Nach Auschwitz ein Gedicht zu schreiben, ist barbarisch“, notiert Theodor W. Adorno 1949. Der Frankfurter Professor wendet sich damit gegen die Geschichtsvergessenheit vieler Deutscher, die nach 1945 nicht daran erinnert werden wollen, was ihre Mehrheit in den Jahren des Nationalsozialismus getrieben hat. Kunst und Kultur dürften nicht als dekorativer Blumenstrauß missbraucht werden, so Adorno, um den Verbrechern von gestern das Leben im Heute zu verschönen.

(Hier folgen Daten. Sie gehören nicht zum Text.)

-- ==== Sys2Proof/Tests/Slice0.lean ====
section
/-! SUPPORT. Small tests of the model on values written from the manual, and, for each statement that has hypotheses, a
named state and operands that meet all of them together (`witness_…`, one group for each clause, at the boundaries of
its ranges). -/

-- One theorem at a time: a kernel evaluation for each in a thread of its own would not fit in memory.
set_option Elab.async false

namespace Sys2Proof.Tests

open Sys2Proof.Machine

/-! ## Commands and states for the tests -/

/-- The header of a request from the floor host's default station, naming `n` bytes of body. -/
def hd (n : Nat) : ReqHead := ⟨1, 7, BitVec.ofNat 16 n⟩

/-- The envelope of a report from station `src` to the floor host, long enough for every kind. -/
def env (src : Station) : Envelope := ⟨0xFFFFFFFFFFFF, 5, 1, src, 0, List.replicate 40 0⟩

/-- The touchdown entry of site `a` and bin `b`. -/
def ent (a b : Nat) : SiteEntry := ⟨BitVec.ofNat 4 a, BitVec.ofNat 4 b⟩

/-- Bin 1 to tray 0, bins 2 and 3 to trays 1 and 2, the others to tray 3. -/
def binMap : Vector Byte 16 := #v[0, 0, 1, 2, 3, 3, 3, 3, 3, 3, 3, 3, 3, 3, 3, 3]

/-- A step of four sites on testers of class 0, tray 0 and tray 1 good, tray 2 for retest. -/
def stp : Step :=
  { Step.none with
    classMask := 1, kit := 12, setpoint := 125, programId := 3301, revision := 4, checksum := 0xABCD, siteCount := 4
    minSites := 3, maxRuns := 2, changeoverLimit := 900, maxRetest := 1, map := binMap
    trays := #v[.good 0, .good 1, .retest, .reject, .reject, .reject, .reject, .reject] }

/-- A configured cell in state `st`, both stations ready, set up for `stp`. -/
def cel (st : CellState) : Cell :=
  { Cell.powerOn with
    configured := true, tester := some 100, handler := some 101, state := st, repTester := some .ready
    repHandler := some .ready, heardTester := some 15000, heardHandler := some 16000, kit := some 12, temp := some 125
    program := some ⟨3301, 4, 0xABCD⟩, goldenValid := true, enabled := 15 }

/-- Such a cell with run 2 as its current run. -/
def celRun (st : CellState) : Cell := { cel st with current := some 2 }

/-- Lot 7001 in state `st` on route 5, one run still to assign. -/
def lotIn (st : LotState) (runs : Vector RunPos 4) : Lot :=
  { Lot.vacant with
    tag := 7001, route := 5, state := st, split := 2, runsPerStep := 2, cls := 2, started := 500, q := 500
    toAssign := 1, runs := runs }

/-- The first run of the lot in slot 3, on cell 1, in state `st`. -/
def runIn (st : RunState) : Run := { Run.free with lot := 3, pos := 0, cell := 1, state := st }

/-- A run list without a run, and one that names run 2 at position 0. -/
def noRun : Vector RunPos 4 := Vector.replicate 4 .absent
def oneRun : Vector RunPos 4 := vset noRun 0 (.run 2)

/-- The floor in OPERATE with lot `x` in slot 3, run `r` in record 2, cell `k` with index 1, and the queue `q`. -/
def world (x : Lot) (r : Run) (k : Cell) (q : List LotSlot) : State :=
  { State.reset with
    phase := .operate, timer := 20000, floorClock := 5
    routes := vset State.reset.routes 5 ⟨4410, [stp, stp], 1⟩
    limits := vset State.reset.limits 0 { LimitSet.unloaded with loaded := true }
    lots := vset State.reset.lots 3 x, runs := vset State.reset.runs 2 r, cells := vset State.reset.cells 1 k
    queue := q, stations := [⟨100, 1, .tester⟩, ⟨101, 1, .handler⟩] }

/-- The floor with no lot and the cell in state `st`. -/
def floorOf (st : CellState) : State := world .vacant .free (cel st) []

/-- A waiting lot in the queue and no cell that takes it. -/
def waitingLot : State := world (lotIn .waiting noRun) .free (cel .down) [3]

/-- A running lot with its one run in state `r` on the cell in state `c`. -/
def lotRunning (c : CellState) (r : RunState) : State := world (lotIn .running oneRun) (runIn r) (celRun c) [3]

/-- Something that both transmitters may be sending. -/
def busy (s : State) : State := { s with txF := some (.forwarded []), txC := some (.forwarded []) }

def stopHold : Hold := ⟨.engineer, none, .stop, 0, 0, none⟩
def markHold : Hold := ⟨.engineer, none, .mark, 0, 0, none⟩

/-- A record of kind `k` and policy `p` at `pos`. -/
def holdAt (k : HoldKind) (pos : Option RunPlace) (p : Policy) : Hold := ⟨k, pos, p, 0, 0, none⟩

/-! ## WellFormed refuses what no floor brings, and takes the boundary -/

theorem test_wf_state_short : (Instr.state { env 100 with pad := List.replicate 28 0 } 0).wf = false := by decide
theorem test_wf_state_shortest : (Instr.state { env 100 with pad := List.replicate 29 0 } 0).wf = true := by decide
theorem test_wf_touchdown_empty : (Instr.touchdown (env 100) 0 []).wf = false := by decide
theorem test_wf_touchdown_seventeen : (Instr.touchdown (env 100) 0 (List.replicate 17 (ent 0 1))).wf = false := by decide
theorem test_wf_passEnd_fed : (Instr.passEnd (env 101) 0 1000000 0).wf = false := by decide
theorem test_wf_runCounts_fed : (Instr.runCounts (env 101) 1000000 (Vector.replicate 8 0)).wf = false := by decide
theorem test_wf_runCounts_tray :
    (Instr.runCounts (env 101) 0 (vset (Vector.replicate 8 0) 7 1000000)).wf = false := by decide
theorem test_wf_request_length : (Instr.lotHold (hd 8) 7001 0).wf = false := by decide
theorem test_wf_route_count : (Instr.loadRoute (hd 50) 5 1 1 []).wf = false := by decide
theorem test_wf_route_length : (Instr.loadRoute (hd 50) 5 1 0 []).wf = false := by decide
theorem test_wf_route_count_too_long : (Instr.loadRoute (hd 9026) 5 1 205 []).wf = false := by decide
theorem test_wf_unknown_kind : (Instr.unknownRequest (hd 0) 0x0302).wf = false := by decide
theorem test_wf_unknown_length : (Instr.unknownRequest (hd 8985) 0x0399).wf = false := by decide
/-- A report of any other kind, in a frame one byte below 64. -/
theorem test_wf_short_frames :
    let e := fun n => { env 100 with pad := List.replicate (29 - n) 0 }
    (Instr.setupDone (e 3) 0 0).wf = false ∧ (Instr.loadDone (e 7) 0 0 0).wf = false
      ∧ (Instr.loadFail (e 3) 0 0).wf = false ∧ (Instr.goldenDone (e 2) 0).wf = false
      ∧ (Instr.touchdown (e 4) 0 [ent 0 1]).wf = false ∧ (Instr.passEnd (e 6) 0 0 0).wf = false
      ∧ (Instr.runCounts (e 27) 0 (Vector.replicate 8 0)).wf = false := by decide
/-- A request of any other kind, its header naming one byte more than Table 11-3. -/
theorem test_wf_request_lengths :
    (Instr.operate (hd 1)).wf = false ∧ (Instr.setClock (hd 7) 0).wf = false
      ∧ (Instr.loadCell (hd 7) 0 1 2 0).wf = false ∧ (Instr.lotAdd (hd 16) 0 0 0 0 0 0).wf = false
      ∧ (Instr.lotPriority (hd 10) 0 0).wf = false ∧ (Instr.lotRelease (hd 11) 0 0 0).wf = false
      ∧ (Instr.lotScrap (hd 9) 0).wf = false ∧ (Instr.lotRetire (hd 9) 0).wf = false
      ∧ (Instr.lotQuery (hd 9) 0).wf = false ∧ (Instr.runAbort (hd 10) 0 0).wf = false
      ∧ (Instr.cellClear (hd 2) 0).wf = false ∧ (Instr.cellReset (hd 2) 0).wf = false
      ∧ (Instr.cellDrain (hd 3) 0 0).wf = false ∧ (Instr.cellCountersClear (hd 2) 0).wf = false
      ∧ (Instr.cellQuery (hd 2) 0).wf = false ∧ (Instr.shipOpen (hd 17) 0 0 0 0).wf = false
      ∧ (Instr.shipAdd (hd 17) 0 0).wf = false ∧ (Instr.shipRemove (hd 17) 0 0).wf = false
      ∧ (Instr.shipSeal (hd 9) 0).wf = false ∧ (Instr.shipRelease (hd 9) 0).wf = false
      ∧ (Instr.shipCancel (hd 9) 0).wf = false ∧ (Instr.shipRetire (hd 9) 0).wf = false
      ∧ (Instr.shipQuery (hd 9) 0).wf = false ∧ (Instr.queueQuery (hd 1)).wf = false
      ∧ (Instr.status (hd 1)).wf = false ∧ (Instr.floorReset (hd 1)).wf = false := by decide

/-! ## The manual's own figures -/

/-- The reference value of R183: the CRC-32 of the nine ASCII digits. -/
theorem test_crc_reference :
    crc32 [0x31, 0x32, 0x33, 0x34, 0x35, 0x36, 0x37, 0x38, 0x39] = 0xCBF43926 := by decide +kernel

/-- The state a command leaves. -/
def after (i : Instr) (s : State) : State :=
  match exec i s with
  | .next t => t
  | .fault _ => s
  | .refused _ => s

/-- The status and data that the part is answering on Port F, idle before the request. -/
def answer (i : Instr) (s : State) : Option (Status × List Byte) :=
  match (after i s).txF with
  | some (.response r) => some (r.status, r.data)
  | _ => none

/-- The kinds of order that wait for Port C's transmitter or are in it. -/
def ordersOut (s : State) : List Order :=
  (match s.txC with
    | some (.order o) => [o.order]
    | _ => []) ++ s.orders.map (·.order)

/-- The six entries of the example after R53: two tested units, at sites 0 and 3. -/
theorem test_tested_units :
    ((testedUnits 4 0x000B 0 [ent 2 1, ent 5 3, ent 1 0, ent 1 4, ent 0 1, ent 3 9]).map fun u => (u.site, u.bin))
      = [(0, 0), (3, 8)] := by decide +kernel
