/-- Where an order's work on a phase stands: the cursor, and attempts at cursor. -/
structure Place where
  cursor : Cursor
  attempts : Nat
deriving DecidableEq, Repr

/-- The on-line buffer: the frame of the slot in progress, its start crossing, the allowance of the visit its attempt
belongs to, fixed at that crossing (R56, R102; absent for a broadcast slot), and the place at which the slot found its order,
to which an abort puts it back (R84, `before`, the model's own item, notes/assumptions/25.md; absent for a refresh). -/
structure OnLine where
  frame : Frame
  start : Hc
  allowance : Option Nat
  before : Option Place
deriving DecidableEq, Repr

/-- Slot segments (R49); `none` is NONE. -/
inductive Segment where
  | none | guard | send | relay | listen
deriving DecidableEq, Repr

/-- A blocking-cause set (R69). -/
structure Causes where
  site : Bool
  lost : Bool
  quiet : Bool
  held : Bool
deriving DecidableEq, Repr

/-- Phase statistics (R92). A last reply quality of `none` is UNKNOWN. -/
structure Stats where
  framesSent : Nat
  slotsAborted : Nat
  repliesAccepted : Nat
  crcErrors : Nat
  stray : Nat
  foreign : Nat
  quality : Option Byte
deriving DecidableEq, Repr

/-- State of one line controller (Table 4-1), its transmit-enable output (LTXE_x, R71), the received frames its front-end has
completed and that wait for their completion crossing (R88), and the count of the moments at which what the front-end had
in reception was discarded (R82, R83; `cuts`, the model's own count, notes/assumptions/8.md). -/
structure Line where
  causes : Causes
  holdPending : Bool
  segment : Segment
  txEnable : Bool
  onLine : Option OnLine
  staged : Option Frame
  stats : Stats
  waiting : List RxFrame
  cuts : Nat
deriving DecidableEq, Repr

/-! ### Refresh Scheduler -/

/-- A group standing record (Table 6-1). -/
structure Standing where
  band : Option (Nat × Tag)
  relay : Option (RelayValue × Tag)
  restoreUntil : Option Nat
  nextRefresh : Option Nat
  changeCount : BitVec 16
deriving DecidableEq, Repr

/-- A refresh queue entry (Table 6-2). -/
structure QueueEntry where
  group : Fin 16
  queuedAt : Nat
deriving DecidableEq, Repr

/-- State of the Refresh Scheduler (R115, R121). -/
structure Rfs where
  standing : Vector Standing 16
  queues : Tri (List QueueEntry)
deriving DecidableEq, Repr

/-! ### Mains and Time Block -/

/-- Presence of a phase (Table 7-2). -/
inductive Presence where
  | lost | present
deriving DecidableEq, Repr

/-- State the Mains and Time Block holds for one phase (Table 7-1). -/
structure Mains where
  presence : Presence
  lastCrossing : Option Nat
  returnCount : Nat
  history : List Nat
  period : Nat
  hc : Hc
deriving DecidableEq, Repr

/-- The seconds clock (Table 7-3); `isSet` is the clock state. `mark` is the timebase reading from which its next
millisecond is counted (R137, R138). -/
structure Clock where
  isSet : Bool
  seconds : Nat
  subcount : Nat
  mark : Nat
deriving DecidableEq, Repr

/-- State of the Mains and Time Block: the phases, the 1 µs timebase, the seconds clock, the level of QUIET_IN, the
conditioned QUIET state (`true` is ASSERTED), and the timebase reading at which a running release timer ends (R140). -/
structure Mtb where
  phases : Tri Mains
  timebase : Nat
  clock : Clock
  quietIn : Bool
  quiet : Bool
  releaseEnd : Option Nat
deriving DecidableEq, Repr
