-- ==== Sys2Proof/Machine/Selection.lean ====
section
/-! DEFINITION. The next step of an order on a phase, its prediction at a staging point, and selection (R58, R73, R74,
R94, R99, R108, R111). Nothing here changes state. -/

namespace Sys2Proof.Machine

/-! ### The next step (R93, R94) -/

/-- What an order has to do next on a phase (Table 5-1): a step that needs a slot, the close of its sweep, or a query
settled VACANT. -/
inductive NextStep where
  | slot (step : Step)
  | close
  | vacant
deriving DecidableEq, Repr

/-- A settled step needs no slot (R93). -/
def NextStep.needsSlot : NextStep → Bool
  | .slot _ => true
  | _ => false

/-- The next step of a sweep, from the cursor and the directory as they stand (R99). -/
def sweepStep (d : Dir) (p : Phase) (g : Fin 16) (dirn : Direction) (pp : Progress) : Option NextStep :=
  match pp.cursor with
  | .atEnd => none
  | .at i =>
    if d.isMember g p i then some (.slot (.attempt i (pp.attempts + 1)))
    else
      match d.firstBeyond g p dirn i with
      | some j => some (.slot (.attempt j 1))
      | none => some .close

/-- The next step of a query's visit (R111). -/
def queryStep (d : Dir) (p : Phase) (target : Nat) (pp : Progress) : Option NextStep :=
  match pp.cursor with
  | .atEnd => none
  | .at _ =>
    match d.get target with
    | some h => if h.phase = p then some (.slot (.query target (pp.attempts + 1))) else some .vacant
    | none => some .vacant

/-- The next step of an order on a phase, given its progress there (R94). -/
def nextStep (d : Dir) (p : Phase) (o : Order) (pp : Progress) : Option NextStep :=
  if pp.stage.active then
    match o.body with
    | .query target => queryStep d p target pp
    | .band g _ | .relay g _ _ =>
      if pp.repeatsSent < o.repeatCount then some (.slot (.repeatNo (pp.repeatsSent + 1)))
      else if o.policy = .none then none
      else sweepStep d p g o.direction pp
  else none

/-! ### Prediction at a staging point (R58, R108) -/

/-- The cursor at the first member beyond an index, or at END. -/
def Dir.cursorBeyond (d : Dir) (g : Fin 16) (p : Phase) (dirn : Direction) (i : Nat) : Cursor :=
  match d.firstBeyond g p dirn i with
  | some j => .at j
  | none => .atEnd

/-- The allowance of the visit whose attempt `n` starts now: 1 for a house that is SILENT at a first attempt, otherwise
the order's retry limit (R102). -/
def State.allowanceFor (s : State) (o : Order) (i n : Nat) : Nat :=
  match s.house i with
  | some h => if n ≤ 1 ∧ h.health = .silent then 1 else o.retryLimit
  | none => o.retryLimit

/-- The progress a slot's order would have if the slot ran to its planned end without an accepted reply (R108). -/
def State.predicted (s : State) (p : Phase) (o : Order) (step : Step) (pp : Progress) : Progress :=
  match step with
  | .repeatNo n => { pp with repeatsSent := n }
  | .attempt i n =>
    if n < s.allowanceFor o i n then { pp with cursor := .at i, attempts := n }
    else
      match o.body.group with
      | some g => { pp with cursor := s.dir.cursorBeyond g p o.direction i, attempts := 0 }
      | none => pp
  | .query i n =>
    if n < s.allowanceFor o i n then { pp with attempts := n } else { pp with cursor := .atEnd, attempts := 0 }
  | .refresh => pp

/-- How selection looks on the slot in progress: `none` at a gap or an idle crossing, the on-line buffer at a staging
point. -/
abbrev Ahead := Option OnLine

/-- An order's progress as selection takes it: predicted for the order of the slot in progress, otherwise as it stands. -/
def State.progressFor (s : State) (p : Phase) (ahead : Ahead) (o : Order) : Progress :=
  match ahead with
  | some ol =>
    if ol.frame.work = .order o.tag then s.predicted p o ol.frame.step (o.progress.get p) else o.progress.get p
  | none => o.progress.get p

/-- The refresh queue as selection takes it: a refresh slot in progress is taken to have sent its group (R73). -/
def State.queueFor (s : State) (p : Phase) (ahead : Ahead) : List QueueEntry :=
  match ahead with
  | some ol =>
    match ol.frame.work with
    | .refresh g => (s.queue p).filter fun e => e.group != g
    | .order _ => s.queue p
  | none => s.queue p

/-! ### Selection (R73, R74) -/

/-- The candidate orders of a phase, each with its next step (R74). At a staging point a step that needs no slot gives no
candidacy. -/
def State.candidates (s : State) (p : Phase) (ahead : Ahead) : List (Order × NextStep) :=
  s.orm.table.filterMap fun o =>
    if s.eligible p o then
      match nextStep s.dir p o (s.progressFor p ahead o) with
      | some st => if ahead.isSome && !st.needsSlot then none else some (o, st)
      | none => none
    else none

/-- The order has the service of the phase. -/
def Order.servesOn (o : Order) (p : Phase) : Bool := decide ((o.progress.get p).stage = .serving)

/-- Candidate `x` is chosen before candidate `y` (R74): lower priority number, then the in-service order, then the one
admitted earlier. -/
def Order.beats (x y : Order) (p : Phase) : Bool :=
  decide (x.priority < y.priority)
    || (decide (x.priority = y.priority)
        && (x.servesOn p || (!y.servesOn p && seqOlder x.seq y.seq)))

/-- The best candidate of a list (R74). -/
def bestCandidate (p : Phase) : List (Order × NextStep) → Option (Order × NextStep)
  | [] => none
  | c :: rest =>
    match bestCandidate p rest with
    | none => some c
    | some d => if d.1.beats c.1 p then some d else some c

/-- What selection names. -/
inductive Choice where
  | nothing
  | refresh (g : Fin 16)
  | order (tag : Tag) (next : NextStep)
deriving DecidableEq, Repr

/-- Selection at a decision crossing (R73). -/
def State.select (s : State) (p : Phase) (ahead : Ahead) : Choice :=
  let l := s.line p
  let q := s.queueFor p ahead
  if !l.causes.isEmpty || l.holdPending then .nothing
  else
    match s.urgent q, q, bestCandidate p (s.candidates p ahead) with
    | true, e :: _, _ => .refresh e.group
    | _, _, some (o, st) => .order o.tag st
    | _, e :: _, none => .refresh e.group
    | _, [], none => .nothing

end Sys2Proof.Machine
end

Was wurde seither über den Sinn eines solchen Diktums diskutiert. Aber auch auf der anderen Seite über Realismus und Betroffenheitskitsch, wenn es darum ging, den „offiziellen Antifaschismus“ in naturalistisch anmutenden Historienpoduktionen durch autoritäres Nacherzählen nacherleidbar und mainstreamtauglich zu machen.

Das scheint lange zurück, wie man an Filmen wie Quentin Tarantinos „Inglourious Basterds“ (2010) sehen kann, die sich in surrealer und satirischer Zuspitzung dem Komplex Nationalsozialismus, Widerstand und Antisemitismus nähern. Tarantino setzt dabei ganz auf die Stärkung einer (antifaschistischen) Haltung, die jedoch schon ein gewisses Geschichtswissen voraussetzt. Und um ein solches bemühen sich Produktionen wie Oliver Hirschbiegels „Elser“.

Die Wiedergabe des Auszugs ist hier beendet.